March 22nd, 2010 @ 00:27

Last autumn I had to do some particularly cpu-time consuming but completely independant computations on thousands of pictures (namely computing SIFT keypoints on high resolution images). Using my laptop, it would have taken hundreds of hours to complete (it took about 20 minutes per image), but it could be easily done in a distributed manner on dozens of machines.

I thus started writing a little cloud-computing alike framework to handle the distributed computations in a safe manner : the machines I was intending to run my computations on were public-access machines and could get rebooted at any time, so the computation (let’s call it task from now on) that was started on it would never end.

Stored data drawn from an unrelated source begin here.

-- ==== Sys2Proof/Word.lean ====
section
/-! DEFINITION. The core's words are mathematical integers without a bit width (00_scope.md R9). A stored value, an address and a code are
never negative (10_state.md R20, 20_memory.md R50, 30_encoding.md R77), so each is a `Nat`; an integer from outside, of any sign, is an
`Int` (log 14). Here stands the modular cell that bounds a value (10_state.md R20); its operations stand in Machine/Ops.lean. -/

namespace Sys2Proof

/-- 10_state.md R20: a storage slot, an integer kept in `[0, modulus)`. -/
structure ModularCell where
  /-- The stored, normalised integer. -/
  value : Nat
  /-- The wraparound boundary; no operation changes it. -/
  modulus : Nat
deriving DecidableEq, Repr

end Sys2Proof
end

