-- ==== Sys2Proof/WellFormed.lean ====
section
/-! DEFINITION. Which terms of `Instr` stand for a code: each operand lies in the range its row of spec/opcode_table.json gives it. -/

namespace Sys2Proof

/-- 30_encoding.md R72: an address field is two decimal digits, `[0, 99]`. -/
abbrev addressFits (x : Nat) : Bool := decide (x ≤ 99)

/-- 30_encoding.md R74, R83: the instruction has an encoding. -/
def Instr.wellFormed : Instr → Bool
  | .hlt => true
  | .add x => addressFits x
  | .sub x => addressFits x
  | .sta x => addressFits x
  | .lda x => addressFits x
  | .bra x => addressFits x
  | .brz x => addressFits x
  | .brp x => addressFits x
  | .inp => true
  | .out => true
  | .unmatched4xx code => decide (400 ≤ code ∧ code ≤ 499)
  | .unmatched900 => true
  | .unmatched9xx code => decide (903 ≤ code ∧ code ≤ 999)
  | .unmatchedAbove999 code => decide (1000 ≤ code)

end Sys2Proof
end

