theorem execState_brz (x : Nat) (s : State) :
    execState (.brz x) s = { s with pc := if s.acc = 0 then x % s.cfg.memorySize else s.pc } := by
  simp only [execState, branchTo_eq]
  split <;> rfl

theorem execState_brp (x : Nat) (s : State) :
    execState (.brp x) s = { s with pc := if s.neg = false then x % s.cfg.memorySize else s.pc } := by
  simp only [execState, branchTo_eq]
  split <;> rfl

/-- All that an execute phase can do: raise the instruction's error and nothing else, or complete. -/
theorem execState_cases (i : Instr) (s : State) :
    (∃ e, raisedError i s = some e ∧ execState i s = s.raise e) ∨
    (raisedError i s = none ∧ execState i s = completedState i s) := by
  cases i with
  | hlt | out => exact .inr ⟨rfl, rfl⟩
  | bra x => exact .inr ⟨rfl, execState_bra x s⟩
  | brz x => exact .inr ⟨rfl, execState_brz x s⟩
  | brp x => exact .inr ⟨rfl, execState_brp x s⟩
  | add x | sub x | sta x | lda x =>
    rcases Nat.lt_or_ge x s.cfg.memorySize with hx | hx
    · exact .inr ⟨if_pos hx, dataAccess_of_lt hx _⟩
    · exact .inl ⟨_, if_neg hx.not_gt, dataAccess_of_ge hx _⟩
  | inp =>
    cases hin : s.input with
    | nil => exact .inl ⟨_, if_pos hin, inputState_of_nil hin⟩
    | cons r rest => exact .inr ⟨if_neg (by simp [hin]), by simp [execState, inputState_of_cons hin, completedState, hin]⟩
  | unmatched4xx code | unmatched900 | unmatched9xx code | unmatchedAbove999 code =>
    by_cases hpolicy : s.cfg.policy = .strict
    · exact .inl ⟨_, if_pos hpolicy, if_pos hpolicy⟩
    · exact .inr ⟨if_neg hpolicy, if_neg hpolicy⟩

theorem execState_of_raised {i : Instr} {s : State} {e : ErrorKind} (h : raisedError i s = some e) :
    execState i s = s.raise e := by
  rcases execState_cases i s with ⟨e', he', hs⟩ | ⟨hnone, -⟩
  · obtain rfl : e' = e := by simpa [he'] using h
    exact hs
  · simp [hnone] at h

theorem execState_of_completed {i : Instr} {s : State} (h : raisedError i s = none) :
    execState i s = completedState i s := by
  rcases execState_cases i s with ⟨e, he, -⟩ | ⟨-, hs⟩
  · simp [he] at h
  · exact hs

/-! ### Which instruction raises which error -/

theorem raisedError_eq_outOfBounds_iff (i : Instr) (s : State) (a : Nat) :
    raisedError i s = some (.outOfBounds a) ↔
      (i = .add a ∨ i = .sub a ∨ i = .sta a ∨ i = .lda a) ∧ s.cfg.memorySize ≤ a := by
  cases i with
  | hlt | bra | brz | brp | out => simp [raisedError]
  | add x | sub x | sta x | lda x =>
    simp only [raisedError, Option.ite_none_left_eq_some, Option.some.injEq, ErrorKind.outOfBounds.injEq, not_lt,
      Instr.add.injEq, Instr.sub.injEq, Instr.sta.injEq, Instr.lda.injEq, reduceCtorEq, false_or, or_false]
    constructor
    · rintro ⟨hx, rfl⟩
      exact ⟨rfl, hx⟩
    · rintro ⟨rfl, hx⟩
      exact ⟨hx, rfl⟩
  | inp | unmatched4xx | unmatched900 | unmatched9xx | unmatchedAbove999 => simp [raisedError]

theorem raisedError_eq_inputExhausted_iff (i : Instr) (s : State) :
    raisedError i s = some .inputExhausted ↔ i = .inp ∧ s.input = [] := by
  cases i <;> simp [raisedError]

theorem raisedError_eq_decode_iff (i : Instr) (s : State) (code : Nat) :
    raisedError i s = some (.decode code) ↔ i.IsUnmatched code ∧ s.cfg.policy = .strict := by
  cases i with
  | hlt | add | sub | sta | lda | bra | brz | brp | inp | out => simp [raisedError, Instr.IsUnmatched]
  | unmatched4xx | unmatched900 | unmatched9xx | unmatchedAbove999 =>
    simp [raisedError, Instr.IsUnmatched, and_comm, eq_comm]

/-! ### What an instruction keeps -/

/-- A piece of the state that neither a raise nor the completed instruction changes. -/
theorem execState_keeps {α : Type} (piece : State → α) {i : Instr} {s : State}
    (hraise : ∀ e, piece (s.raise e) = piece s) (hcompleted : piece (completedState i s) = piece s) :
    piece (execState i s) = piece s := by
  rcases execState_cases i s with ⟨e, -, h⟩ | ⟨-, h⟩
  · rw [h, hraise]
  · rw [h, hcompleted]

theorem execState_cfg (i : Instr) (s : State) : (execState i s).cfg = s.cfg :=
  execState_keeps State.cfg (fun _ => rfl) (by cases i <;> rfl)

theorem completedState_run {i : Instr} (hi : i ≠ .hlt) (s : State) : (completedState i s).run = s.run := by
  cases i with
  | hlt => exact absurd rfl hi
  | _ => rfl
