-- ==== Sys2Proof/Machine/ToneEvents.lean ====
section
/-! DEFINITION. The meanings of the tone receivers' reports (R66, R67, R169) and of TONE_REQUEST_DONE (R68). A report goes to the
call engine from a line in HELD or BREAK, and to the peer listener from any other fitted line (R67). -/

namespace Sys2Proof.Machine

/-- The receiver was already classifying a time ago, or at this instant's change of the block its reports go to the receiver before
the change was: a report that falls together with the change may be taken after it (R67). -/
def Line.classifiedFor (time now : Nat) (ln : Line) : Bool :=
  ln.receiverSince + time ≤ now ||
    match ln.formerReceiver with
    | some f => f.ended = now && f.since + time ≤ now
    | none => false

/-- The receiver of a line hears a sound that began a time ago: the line is fitted, the part's own tone does not sound on it, and
the receiver was already classifying when the sound began (R66 to R68; log entry 9). -/
def hears (l : LineNo) (time : Nat) (s : State) : Bool :=
  s.running && (s.line l).state ≠ .unfitted && !toneSounds l s && (s.line l).classifiedFor time s.now

/-- Something has been recognised on a line, ended or last heard now (R66). -/
def noteHeard (l : LineNo) (f : Line → Line) (s : State) : State :=
  s.setLine l fun ln => { f ln with toSilence := true, lastHeard := s.now }

/-- A report goes to the call engine, when the line is the call's, or to the peer listener (R67). -/
def routeTone (l : LineNo) (call peer : State → State) (s : State) : State :=
  if (s.line l).state = .held ∨ (s.line l).state = .break then if s.call.line = some l then call s else s
  else peer s

/-- A symbol reported at its end (R66). -/
def reportSymbol (l : LineNo) (y : Sym) (duration : Nat) (s : State) : State :=
  routeTone l (callSymbol y duration) (peerSymbol l y duration) (noteHeard l id s)

/-- SYMBOL_REPORT: a pair stable for 40 ms or more; a pair that matches no symbol is not reported (R66, R169). -/
def execSymbolReport (l : LineNo) (pair : TonePair) (duration : Nat) (s : State) : Result :=
  whenDue (hears l duration s && symbolTime ≤ duration)
    (fun s => match TonePair.sym pair with
      | some y => reportSymbol l y duration s
      | none => s) s

/-- DIAL_RECOGNISED (R66, R100, R113). -/
def execDialRecognised (l : LineNo) (freq : Nat) (s : State) : Result :=
  whenDue (hears l dialTime s && isCallProgress freq)
    (fun s => routeTone l callDial (discardStream l) (noteHeard l (fun ln => { ln with dialHeard := true }) s)) s

/-- DIAL_END: the end of a recognised DIAL (R66). -/
def execDialEnd (l : LineNo) (duration : Nat) (s : State) : Result :=
  whenDue (hears l 0 s && (s.line l).dialHeard && dialTime ≤ duration)
    (noteHeard l fun ln => { ln with dialHeard := false }) s

/-- BUSY_REPORT: two cycles within the limits (R66, R102, R113). -/
def execBusyReport (l : LineNo) (freq : Nat) (cadence : Cadence) (s : State) : Result :=
  whenDue (hears l (Cadence.length cadence) s && isCallProgress freq && Cadence.isBusy cadence)
    (fun s => routeTone l callBusy (discardStream l) (noteHeard l id s)) s

/-- HANDSHAKE_RECOGNISED (R66, R102, R113). -/
def execHandshakeRecognised (l : LineNo) (freq : Nat) (s : State) : Result :=
  whenDue (hears l handshakeTime s && isHandshake freq)
    (fun s => routeTone l callHandshake (discardStream l) (noteHeard l (fun ln => { ln with handshakeHeard := true }) s)) s

/-- HANDSHAKE_END: the end of a recognised HANDSHAKE (R66, R102). -/
def execHandshakeEnd (l : LineNo) (duration : Nat) (s : State) : Result :=
  whenDue (hears l 0 s && (s.line l).handshakeHeard && handshakeTime ≤ duration)
    (fun s => routeTone l callHandshakeEnd id (noteHeard l (fun ln => { ln with handshakeHeard := false }) s)) s

/-- ACK_RECOGNISED: a stream in progress is broken before a peer's acknowledgement counts (R66, R105, R125, R130). -/
def execAckRecognised (l : LineNo) (freq : Nat) (s : State) : Result :=
  whenDue (hears l ackTime s && isAck freq)
    (fun s => routeTone l callAck (fun t => peerAck l (discardStream l t))
      (noteHeard l (fun ln => { ln with ackHeard := true }) s)) s

/-- ACK_END: the end of a recognised ACK (R66, R107). -/
def execAckEnd (l : LineNo) (duration : Nat) (s : State) : Result :=
  whenDue (hears l 0 s && (s.line l).ackHeard && ackTime ≤ duration)
    (fun s => routeTone l callAckEnd id (noteHeard l (fun ln => { ln with ackHeard := false }) s)) s

/-- Nothing has been recognised for 300 ms since the last recognised item ended, and SILENCE is not yet reported (R66). DEDUCED (log
entry 9): the receiver must also have been classifying for those 300 ms, so that they count anew from the end of an own tone; R68 says
only that the receiver resumes there. -/
def silenceDue (l : LineNo) (s : State) : Bool :=
  hears l silenceTime s && (s.line l).toSilence && (s.line l).lastHeard + silenceTime ≤ s.now
    && !(s.line l).dialHeard && !(s.line l).handshakeHeard && !(s.line l).ackHeard

/-- SILENCE_REPORT (R66, R125). -/
def execSilenceReport (l : LineNo) (s : State) : Result :=
  whenDue (silenceDue l s)
    (fun s => routeTone l id (discardStream l) (s.setLine l fun ln => { ln with toSilence := false })) s

/-- The tone now sounding has lasted its duration (R68). -/
def toneDue (s : State) : Bool :=
  match s.tone.sounding with
  | some (_, ends) => s.running && ends ≤ s.now
  | none => false

/-- The requested tone is finished; the next request starts, and the block that asked for it goes on (R68, R90, R101, R103). -/
def endTone (s : State) : State :=
  match s.tone.sounding with
  | some (r, _) => callToneDone r.line (accessToneDone r.line r.sym (finishTone r s))
  | none => s

/-- TONE_REQUEST_DONE (R68). -/
def execToneRequestDone (s : State) : Result := whenDue (toneDue s) endTone s

end Sys2Proof.Machine
end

There’s no trick here, the user defines his tasks, an entry point which sets off the initial tasks, and that’s it. The tasks are stored in a workqueue, which is handled by a master node, which assigns tasks to the other nodes (actually, the master server is split in two, the “heartbeat” server which monitors slaves status, and a taskqueue server from which the slaves pull their tasks). If a node does not complete a task within a user-defined amount of time, the master assigns it to another node. Yet, if the initial node manages to complete the task before the second one, the task gets completed anyway (this prevents infinite task respawning in case of an unexpectedly long task).

The tasks may use data stored in either a file-like storage or in a database. Since the whole thing is in Python without any runtime restriction, any arbitrary code or binary can be ran through this thing, which feels like a great pro versus frameworks where only a few languages are supported. A nice feature is that each task can be associated to a file pack (holding e.g. binaries which will be ran by the task) which is automatically deployed or cleaned when the task is started on the node.

Let’s also mention that the slaves are automatically deployed based on a simple configuration file (through ssh/scp) ; that applications are easy to deploy as well (the initial files, the entry points and al are defined in a single config file, form which the deploy tool automagically creates the file packs, updates the pack data to the heartbeat server and plugs the entry point into the taskqueue) and that there are only a few deps for the slaves (python and python-yaml), and not much awful ones for the various servers (mostly add sqlalchemy to the slaves deps).

There are still some points I’d like to improve. I’d first like to make the master node dynamic, and not static like it is now. Nodes which may elect as master (i.e. those who may directly connect to the various storages) would use a distributed protocol to actually elect the master (I’ve worked on such stuff last year during a complexity course, see my (French) summary about the subject : Calculabilité Distribuée), and then broadcast to the other nodes the winner of the election. If the current master is unreachable at any time, the electable slaves would start doing the election process right away, but would still try to attempt to reach the master until the election is completed.
I’d also like to add a way to handle in a nicer way mixes of 32 and 64 bits architectures (i.e. provide a way to define 32-bit/64-bit specific initial packages).
Security is another matter, I guess I should probably add some chrooting to the runtime environment, and secure the transmissions between the nodes (note that there’s absolutely no notion of authentication in any part of the software at the moment).

The only problem is that whan I got to the point I had finished the framework, I had no time to write the little bit of script to actually test the whole thing, and a friend had thrown the pictures to his high-end quadcore computer, so I had no chance to test it on a real life scenario. I’ll try someday, though. If you want to give a try to the latest version I pushed (it lacks the database backend and documentation at the moment, though I intend to finish/test them and upload them someday soon), check the Cloudpy git repo.